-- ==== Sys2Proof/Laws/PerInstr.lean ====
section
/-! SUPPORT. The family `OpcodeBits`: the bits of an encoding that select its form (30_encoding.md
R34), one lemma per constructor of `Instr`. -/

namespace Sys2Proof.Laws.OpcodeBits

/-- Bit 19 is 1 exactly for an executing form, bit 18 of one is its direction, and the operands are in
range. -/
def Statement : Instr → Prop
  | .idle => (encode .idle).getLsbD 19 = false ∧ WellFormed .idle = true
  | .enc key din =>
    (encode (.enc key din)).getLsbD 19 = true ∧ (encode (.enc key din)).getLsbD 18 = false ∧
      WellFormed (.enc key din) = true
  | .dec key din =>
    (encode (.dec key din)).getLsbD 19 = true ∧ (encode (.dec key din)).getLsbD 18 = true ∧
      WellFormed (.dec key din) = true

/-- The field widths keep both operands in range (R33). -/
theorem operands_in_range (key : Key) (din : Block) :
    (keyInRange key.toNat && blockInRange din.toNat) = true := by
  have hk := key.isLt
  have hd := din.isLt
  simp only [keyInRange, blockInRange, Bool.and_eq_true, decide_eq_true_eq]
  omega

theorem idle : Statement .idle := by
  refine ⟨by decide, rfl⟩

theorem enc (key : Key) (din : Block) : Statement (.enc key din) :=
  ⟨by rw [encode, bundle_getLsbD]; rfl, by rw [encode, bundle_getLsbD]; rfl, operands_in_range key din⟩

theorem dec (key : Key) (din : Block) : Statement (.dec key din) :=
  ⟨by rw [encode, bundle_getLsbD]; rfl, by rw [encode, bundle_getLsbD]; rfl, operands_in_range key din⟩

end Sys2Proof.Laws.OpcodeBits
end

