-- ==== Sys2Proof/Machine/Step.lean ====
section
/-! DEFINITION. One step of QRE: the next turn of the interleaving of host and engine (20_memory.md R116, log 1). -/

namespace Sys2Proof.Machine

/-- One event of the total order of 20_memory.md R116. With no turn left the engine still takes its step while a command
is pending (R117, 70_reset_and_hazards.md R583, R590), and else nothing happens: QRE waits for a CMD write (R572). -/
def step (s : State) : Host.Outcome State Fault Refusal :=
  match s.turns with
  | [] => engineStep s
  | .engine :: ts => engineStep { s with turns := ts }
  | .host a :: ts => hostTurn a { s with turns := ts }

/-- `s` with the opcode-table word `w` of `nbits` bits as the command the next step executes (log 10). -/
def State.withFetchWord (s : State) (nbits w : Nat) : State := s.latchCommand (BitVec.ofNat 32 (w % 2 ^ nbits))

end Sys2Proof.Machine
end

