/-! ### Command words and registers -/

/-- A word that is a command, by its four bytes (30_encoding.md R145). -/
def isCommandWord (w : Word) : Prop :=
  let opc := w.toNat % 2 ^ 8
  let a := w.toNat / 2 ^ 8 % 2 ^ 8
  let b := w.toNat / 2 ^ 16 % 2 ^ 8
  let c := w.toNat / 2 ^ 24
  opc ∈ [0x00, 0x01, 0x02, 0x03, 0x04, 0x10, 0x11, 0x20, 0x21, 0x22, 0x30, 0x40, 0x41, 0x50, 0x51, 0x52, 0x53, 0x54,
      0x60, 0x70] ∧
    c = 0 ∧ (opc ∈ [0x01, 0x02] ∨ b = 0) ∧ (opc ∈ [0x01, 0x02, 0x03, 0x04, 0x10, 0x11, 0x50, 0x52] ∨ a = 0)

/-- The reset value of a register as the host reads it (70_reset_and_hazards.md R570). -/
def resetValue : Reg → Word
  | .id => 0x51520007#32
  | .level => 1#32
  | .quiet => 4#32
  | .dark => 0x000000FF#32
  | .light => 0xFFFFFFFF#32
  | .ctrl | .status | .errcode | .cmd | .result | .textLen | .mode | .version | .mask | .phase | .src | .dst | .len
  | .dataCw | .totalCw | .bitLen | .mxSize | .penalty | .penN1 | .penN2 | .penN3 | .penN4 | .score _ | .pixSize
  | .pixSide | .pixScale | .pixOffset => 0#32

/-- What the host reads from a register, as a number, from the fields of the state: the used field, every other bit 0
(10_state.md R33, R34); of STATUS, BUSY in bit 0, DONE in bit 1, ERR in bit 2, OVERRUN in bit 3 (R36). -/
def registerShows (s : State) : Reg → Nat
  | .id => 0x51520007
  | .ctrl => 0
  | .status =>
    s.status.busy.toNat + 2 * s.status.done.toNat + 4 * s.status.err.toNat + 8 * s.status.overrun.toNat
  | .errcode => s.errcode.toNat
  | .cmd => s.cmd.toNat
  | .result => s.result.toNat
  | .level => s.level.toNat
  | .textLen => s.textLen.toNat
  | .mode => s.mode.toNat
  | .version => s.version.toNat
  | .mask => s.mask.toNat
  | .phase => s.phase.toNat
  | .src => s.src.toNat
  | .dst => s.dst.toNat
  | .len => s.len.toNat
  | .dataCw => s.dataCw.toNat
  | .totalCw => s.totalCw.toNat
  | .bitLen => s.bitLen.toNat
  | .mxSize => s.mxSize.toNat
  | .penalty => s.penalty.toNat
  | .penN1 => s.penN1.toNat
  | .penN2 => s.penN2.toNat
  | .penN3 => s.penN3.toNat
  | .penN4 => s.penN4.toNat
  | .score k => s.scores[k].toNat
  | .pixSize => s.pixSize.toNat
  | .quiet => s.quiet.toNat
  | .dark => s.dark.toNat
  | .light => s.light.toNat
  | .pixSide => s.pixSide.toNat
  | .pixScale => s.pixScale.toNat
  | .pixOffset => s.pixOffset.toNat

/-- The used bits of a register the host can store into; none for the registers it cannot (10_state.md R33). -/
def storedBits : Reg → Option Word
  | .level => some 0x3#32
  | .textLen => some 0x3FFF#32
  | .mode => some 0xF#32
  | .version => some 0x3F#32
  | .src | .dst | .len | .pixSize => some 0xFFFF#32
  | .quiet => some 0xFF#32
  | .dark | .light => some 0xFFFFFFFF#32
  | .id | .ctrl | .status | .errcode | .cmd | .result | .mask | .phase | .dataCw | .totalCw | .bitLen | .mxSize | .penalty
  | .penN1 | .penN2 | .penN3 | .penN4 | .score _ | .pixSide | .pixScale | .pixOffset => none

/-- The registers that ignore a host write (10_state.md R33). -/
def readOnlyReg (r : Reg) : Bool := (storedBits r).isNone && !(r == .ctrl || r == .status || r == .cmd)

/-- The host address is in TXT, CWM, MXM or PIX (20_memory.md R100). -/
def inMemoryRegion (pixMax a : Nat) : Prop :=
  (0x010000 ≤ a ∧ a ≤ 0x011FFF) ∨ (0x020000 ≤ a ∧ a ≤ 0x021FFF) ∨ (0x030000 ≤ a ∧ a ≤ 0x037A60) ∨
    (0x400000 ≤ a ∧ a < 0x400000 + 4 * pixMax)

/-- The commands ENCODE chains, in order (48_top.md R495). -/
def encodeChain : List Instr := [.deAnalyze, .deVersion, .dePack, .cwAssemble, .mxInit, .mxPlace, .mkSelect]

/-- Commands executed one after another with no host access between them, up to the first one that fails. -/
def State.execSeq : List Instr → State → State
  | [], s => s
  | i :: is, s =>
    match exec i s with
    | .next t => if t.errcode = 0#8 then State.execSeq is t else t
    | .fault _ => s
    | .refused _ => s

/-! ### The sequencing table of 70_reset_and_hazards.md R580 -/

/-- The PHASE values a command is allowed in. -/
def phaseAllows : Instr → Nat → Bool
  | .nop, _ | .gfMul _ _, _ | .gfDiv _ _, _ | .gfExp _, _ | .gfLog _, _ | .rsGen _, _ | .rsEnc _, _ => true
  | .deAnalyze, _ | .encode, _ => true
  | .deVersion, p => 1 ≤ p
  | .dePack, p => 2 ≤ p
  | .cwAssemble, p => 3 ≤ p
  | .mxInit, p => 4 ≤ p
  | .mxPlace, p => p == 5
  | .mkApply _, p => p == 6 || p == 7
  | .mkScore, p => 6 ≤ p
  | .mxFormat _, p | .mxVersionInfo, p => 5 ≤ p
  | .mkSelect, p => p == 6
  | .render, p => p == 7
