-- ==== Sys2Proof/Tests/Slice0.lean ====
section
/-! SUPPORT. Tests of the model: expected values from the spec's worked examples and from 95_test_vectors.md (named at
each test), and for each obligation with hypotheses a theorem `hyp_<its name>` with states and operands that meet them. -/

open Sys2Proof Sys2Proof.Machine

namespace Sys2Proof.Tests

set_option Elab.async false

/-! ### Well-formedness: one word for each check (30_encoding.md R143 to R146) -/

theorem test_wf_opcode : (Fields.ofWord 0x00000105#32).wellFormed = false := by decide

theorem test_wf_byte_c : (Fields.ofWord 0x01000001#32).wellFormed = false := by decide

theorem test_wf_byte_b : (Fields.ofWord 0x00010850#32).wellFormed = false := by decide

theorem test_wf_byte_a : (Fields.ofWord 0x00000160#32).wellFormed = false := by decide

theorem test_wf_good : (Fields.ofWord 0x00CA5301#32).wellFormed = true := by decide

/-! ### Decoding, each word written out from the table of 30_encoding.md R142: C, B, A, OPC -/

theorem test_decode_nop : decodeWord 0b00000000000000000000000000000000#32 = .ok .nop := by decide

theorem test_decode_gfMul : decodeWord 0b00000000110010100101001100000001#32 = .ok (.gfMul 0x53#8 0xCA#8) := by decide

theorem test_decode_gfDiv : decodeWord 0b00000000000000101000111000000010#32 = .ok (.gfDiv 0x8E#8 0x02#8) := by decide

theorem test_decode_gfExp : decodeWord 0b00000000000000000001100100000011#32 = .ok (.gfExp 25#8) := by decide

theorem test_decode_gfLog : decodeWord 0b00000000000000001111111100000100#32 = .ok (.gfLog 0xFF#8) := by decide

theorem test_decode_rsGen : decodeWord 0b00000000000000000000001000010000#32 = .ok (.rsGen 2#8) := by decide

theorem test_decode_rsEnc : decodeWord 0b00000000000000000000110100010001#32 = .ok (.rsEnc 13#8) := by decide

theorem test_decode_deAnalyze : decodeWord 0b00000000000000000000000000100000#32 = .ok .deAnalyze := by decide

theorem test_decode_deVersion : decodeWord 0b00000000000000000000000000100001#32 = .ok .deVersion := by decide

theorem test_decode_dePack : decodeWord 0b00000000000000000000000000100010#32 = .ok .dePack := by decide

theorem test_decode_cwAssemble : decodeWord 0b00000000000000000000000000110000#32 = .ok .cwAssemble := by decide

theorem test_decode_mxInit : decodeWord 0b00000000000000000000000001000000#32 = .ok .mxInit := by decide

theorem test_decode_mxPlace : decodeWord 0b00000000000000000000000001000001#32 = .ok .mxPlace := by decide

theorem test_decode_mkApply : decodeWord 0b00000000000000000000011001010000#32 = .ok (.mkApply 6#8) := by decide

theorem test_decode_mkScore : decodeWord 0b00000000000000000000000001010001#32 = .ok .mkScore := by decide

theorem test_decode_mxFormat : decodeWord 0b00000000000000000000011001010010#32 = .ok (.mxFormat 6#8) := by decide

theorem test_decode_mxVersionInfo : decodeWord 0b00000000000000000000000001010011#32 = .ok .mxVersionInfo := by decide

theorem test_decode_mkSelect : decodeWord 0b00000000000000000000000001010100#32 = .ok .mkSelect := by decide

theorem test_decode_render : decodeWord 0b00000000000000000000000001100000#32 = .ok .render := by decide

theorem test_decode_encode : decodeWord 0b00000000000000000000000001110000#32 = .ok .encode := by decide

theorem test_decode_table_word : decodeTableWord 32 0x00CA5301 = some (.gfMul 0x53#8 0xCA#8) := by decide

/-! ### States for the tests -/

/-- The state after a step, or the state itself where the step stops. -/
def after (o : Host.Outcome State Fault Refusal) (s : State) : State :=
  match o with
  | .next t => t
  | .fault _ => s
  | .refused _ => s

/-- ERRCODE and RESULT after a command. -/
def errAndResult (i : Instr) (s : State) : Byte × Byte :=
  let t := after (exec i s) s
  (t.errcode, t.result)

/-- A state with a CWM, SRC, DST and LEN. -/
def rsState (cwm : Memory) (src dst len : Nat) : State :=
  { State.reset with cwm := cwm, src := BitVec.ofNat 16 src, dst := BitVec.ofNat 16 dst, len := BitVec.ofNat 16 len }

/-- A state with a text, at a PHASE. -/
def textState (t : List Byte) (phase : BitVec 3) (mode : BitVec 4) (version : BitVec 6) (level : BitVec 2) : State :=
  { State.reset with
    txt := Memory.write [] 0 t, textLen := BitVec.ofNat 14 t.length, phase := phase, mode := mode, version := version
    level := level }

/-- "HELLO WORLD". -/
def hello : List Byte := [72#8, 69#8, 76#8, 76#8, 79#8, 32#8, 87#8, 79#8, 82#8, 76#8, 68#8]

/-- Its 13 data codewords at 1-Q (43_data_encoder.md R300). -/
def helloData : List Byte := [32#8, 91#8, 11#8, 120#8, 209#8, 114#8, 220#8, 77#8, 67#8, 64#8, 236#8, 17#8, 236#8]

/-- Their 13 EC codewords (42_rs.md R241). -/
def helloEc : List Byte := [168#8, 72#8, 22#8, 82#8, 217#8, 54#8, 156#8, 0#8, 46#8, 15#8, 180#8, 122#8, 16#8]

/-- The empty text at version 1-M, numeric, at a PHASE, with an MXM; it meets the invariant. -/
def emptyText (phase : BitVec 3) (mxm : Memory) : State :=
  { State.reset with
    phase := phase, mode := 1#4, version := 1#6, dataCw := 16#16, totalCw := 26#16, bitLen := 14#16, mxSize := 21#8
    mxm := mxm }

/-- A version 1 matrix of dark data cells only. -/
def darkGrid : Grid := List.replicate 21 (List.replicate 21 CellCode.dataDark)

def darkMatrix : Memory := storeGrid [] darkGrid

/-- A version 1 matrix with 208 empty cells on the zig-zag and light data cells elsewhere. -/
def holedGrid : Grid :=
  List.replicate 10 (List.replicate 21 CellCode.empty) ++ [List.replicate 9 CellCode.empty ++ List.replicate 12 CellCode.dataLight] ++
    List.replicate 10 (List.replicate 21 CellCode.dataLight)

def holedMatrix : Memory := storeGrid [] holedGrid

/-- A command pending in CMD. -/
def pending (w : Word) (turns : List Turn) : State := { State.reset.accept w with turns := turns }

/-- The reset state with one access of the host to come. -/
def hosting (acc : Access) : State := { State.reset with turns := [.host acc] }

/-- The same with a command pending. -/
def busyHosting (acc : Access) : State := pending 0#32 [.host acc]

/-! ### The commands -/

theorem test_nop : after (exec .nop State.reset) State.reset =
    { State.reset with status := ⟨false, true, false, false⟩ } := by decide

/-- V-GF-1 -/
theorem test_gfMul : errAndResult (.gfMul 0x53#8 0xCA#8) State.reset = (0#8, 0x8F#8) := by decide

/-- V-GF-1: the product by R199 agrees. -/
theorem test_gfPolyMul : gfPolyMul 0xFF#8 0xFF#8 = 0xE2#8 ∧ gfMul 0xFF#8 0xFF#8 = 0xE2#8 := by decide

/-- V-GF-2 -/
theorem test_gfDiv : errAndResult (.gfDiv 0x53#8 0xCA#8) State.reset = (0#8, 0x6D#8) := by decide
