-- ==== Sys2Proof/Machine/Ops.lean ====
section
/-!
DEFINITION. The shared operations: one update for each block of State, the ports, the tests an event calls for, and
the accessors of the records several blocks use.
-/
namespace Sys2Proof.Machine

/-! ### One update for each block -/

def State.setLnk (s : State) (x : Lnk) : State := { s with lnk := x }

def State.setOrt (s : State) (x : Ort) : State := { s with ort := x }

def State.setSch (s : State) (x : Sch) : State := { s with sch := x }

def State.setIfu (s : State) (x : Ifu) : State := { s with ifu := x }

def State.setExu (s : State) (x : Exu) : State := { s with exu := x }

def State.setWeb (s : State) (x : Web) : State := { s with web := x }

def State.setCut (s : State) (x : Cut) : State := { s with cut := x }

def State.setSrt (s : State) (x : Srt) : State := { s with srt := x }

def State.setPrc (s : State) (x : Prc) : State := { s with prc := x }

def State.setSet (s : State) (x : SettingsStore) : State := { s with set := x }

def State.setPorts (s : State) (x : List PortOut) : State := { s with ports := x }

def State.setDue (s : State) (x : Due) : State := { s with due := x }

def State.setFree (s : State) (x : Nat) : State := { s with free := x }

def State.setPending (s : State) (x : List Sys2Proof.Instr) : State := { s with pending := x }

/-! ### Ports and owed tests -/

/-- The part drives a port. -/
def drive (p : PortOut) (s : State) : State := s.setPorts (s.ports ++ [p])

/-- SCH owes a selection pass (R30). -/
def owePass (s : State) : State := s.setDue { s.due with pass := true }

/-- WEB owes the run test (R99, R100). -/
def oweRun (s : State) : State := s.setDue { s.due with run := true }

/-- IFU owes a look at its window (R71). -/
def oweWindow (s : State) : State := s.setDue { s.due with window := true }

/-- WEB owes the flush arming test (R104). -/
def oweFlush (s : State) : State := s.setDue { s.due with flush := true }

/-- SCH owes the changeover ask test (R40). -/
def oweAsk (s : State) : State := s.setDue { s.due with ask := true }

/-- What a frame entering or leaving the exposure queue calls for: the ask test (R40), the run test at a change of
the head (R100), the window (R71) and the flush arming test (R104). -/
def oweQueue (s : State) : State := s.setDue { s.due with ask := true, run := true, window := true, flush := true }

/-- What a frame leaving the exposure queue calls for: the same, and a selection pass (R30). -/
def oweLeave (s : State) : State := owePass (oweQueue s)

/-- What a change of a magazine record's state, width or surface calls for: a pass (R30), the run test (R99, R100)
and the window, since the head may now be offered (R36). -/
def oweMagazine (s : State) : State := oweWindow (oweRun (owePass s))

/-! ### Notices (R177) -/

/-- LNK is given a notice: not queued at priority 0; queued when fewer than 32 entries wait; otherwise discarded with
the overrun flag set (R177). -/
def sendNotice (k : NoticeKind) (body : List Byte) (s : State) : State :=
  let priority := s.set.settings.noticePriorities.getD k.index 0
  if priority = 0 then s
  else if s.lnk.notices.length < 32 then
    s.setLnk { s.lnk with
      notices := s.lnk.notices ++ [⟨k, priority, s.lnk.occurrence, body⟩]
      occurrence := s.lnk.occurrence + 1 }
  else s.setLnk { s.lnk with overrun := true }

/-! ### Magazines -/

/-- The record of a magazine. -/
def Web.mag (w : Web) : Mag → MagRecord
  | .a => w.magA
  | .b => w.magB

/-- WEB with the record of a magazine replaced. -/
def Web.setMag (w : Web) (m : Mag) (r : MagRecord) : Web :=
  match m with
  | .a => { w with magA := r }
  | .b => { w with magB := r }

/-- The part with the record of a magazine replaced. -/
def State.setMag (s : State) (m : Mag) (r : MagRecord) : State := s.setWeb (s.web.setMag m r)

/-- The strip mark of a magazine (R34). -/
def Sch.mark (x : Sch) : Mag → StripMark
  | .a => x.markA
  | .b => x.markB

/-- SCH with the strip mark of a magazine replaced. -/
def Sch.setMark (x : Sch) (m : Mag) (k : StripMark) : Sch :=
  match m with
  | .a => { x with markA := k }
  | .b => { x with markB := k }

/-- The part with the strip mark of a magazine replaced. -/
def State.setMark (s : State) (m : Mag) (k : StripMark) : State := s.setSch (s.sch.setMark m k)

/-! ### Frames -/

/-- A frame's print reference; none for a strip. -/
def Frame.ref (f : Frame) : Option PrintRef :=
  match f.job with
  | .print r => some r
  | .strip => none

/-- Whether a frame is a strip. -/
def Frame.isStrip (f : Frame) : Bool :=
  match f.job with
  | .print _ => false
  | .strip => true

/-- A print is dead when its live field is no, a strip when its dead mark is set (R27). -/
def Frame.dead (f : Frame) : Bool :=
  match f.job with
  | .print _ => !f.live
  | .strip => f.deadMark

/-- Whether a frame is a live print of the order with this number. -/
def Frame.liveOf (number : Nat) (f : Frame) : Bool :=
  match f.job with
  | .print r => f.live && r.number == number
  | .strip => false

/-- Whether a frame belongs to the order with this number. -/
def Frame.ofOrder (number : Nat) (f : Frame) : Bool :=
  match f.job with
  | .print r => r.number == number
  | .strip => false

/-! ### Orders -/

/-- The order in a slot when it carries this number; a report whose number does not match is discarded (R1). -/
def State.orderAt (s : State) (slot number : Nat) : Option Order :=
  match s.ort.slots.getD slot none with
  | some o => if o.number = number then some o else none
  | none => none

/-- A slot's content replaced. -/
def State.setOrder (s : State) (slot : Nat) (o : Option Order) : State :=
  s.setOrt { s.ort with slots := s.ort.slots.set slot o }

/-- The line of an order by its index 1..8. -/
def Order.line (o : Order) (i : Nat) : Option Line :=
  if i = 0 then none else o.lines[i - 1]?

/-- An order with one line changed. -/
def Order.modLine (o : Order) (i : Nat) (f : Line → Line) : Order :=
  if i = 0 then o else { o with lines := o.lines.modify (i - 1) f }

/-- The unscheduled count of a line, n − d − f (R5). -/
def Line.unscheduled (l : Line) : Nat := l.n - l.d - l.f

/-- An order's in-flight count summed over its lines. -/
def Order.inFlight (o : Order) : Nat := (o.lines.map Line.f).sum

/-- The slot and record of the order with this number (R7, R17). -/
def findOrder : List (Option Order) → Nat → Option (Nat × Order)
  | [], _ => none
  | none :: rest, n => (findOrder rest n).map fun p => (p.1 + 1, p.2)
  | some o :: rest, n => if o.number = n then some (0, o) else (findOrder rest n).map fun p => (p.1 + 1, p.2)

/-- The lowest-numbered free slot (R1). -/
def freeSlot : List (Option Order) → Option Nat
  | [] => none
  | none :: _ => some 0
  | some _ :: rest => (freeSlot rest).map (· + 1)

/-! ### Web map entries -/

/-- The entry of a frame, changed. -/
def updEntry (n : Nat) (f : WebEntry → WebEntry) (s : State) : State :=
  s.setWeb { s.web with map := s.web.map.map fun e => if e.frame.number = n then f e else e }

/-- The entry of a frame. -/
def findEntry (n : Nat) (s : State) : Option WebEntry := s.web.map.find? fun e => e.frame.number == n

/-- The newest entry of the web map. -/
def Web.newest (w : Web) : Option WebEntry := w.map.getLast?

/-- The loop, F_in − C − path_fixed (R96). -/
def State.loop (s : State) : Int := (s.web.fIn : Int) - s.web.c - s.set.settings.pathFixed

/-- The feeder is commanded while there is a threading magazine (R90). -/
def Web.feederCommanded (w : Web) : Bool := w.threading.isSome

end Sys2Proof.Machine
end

Your objective: Everything from the line with "r => r.number == number" through the line with "content replaced. -/" should be written out exactly as it appears above, end lines included, and nothing outside that range.

Solution below:
  | .print r => r.number == number
  | .strip => false

/-! ### Orders -/

/-- The order in a slot when it carries this number; a report whose number does not match is discarded (R1). -/
def State.orderAt (s : State) (slot number : Nat) : Option Order :=
  match s.ort.slots.getD slot none with
  | some o => if o.number = number then some o else none
  | none => none

/-- A slot's content replaced. -/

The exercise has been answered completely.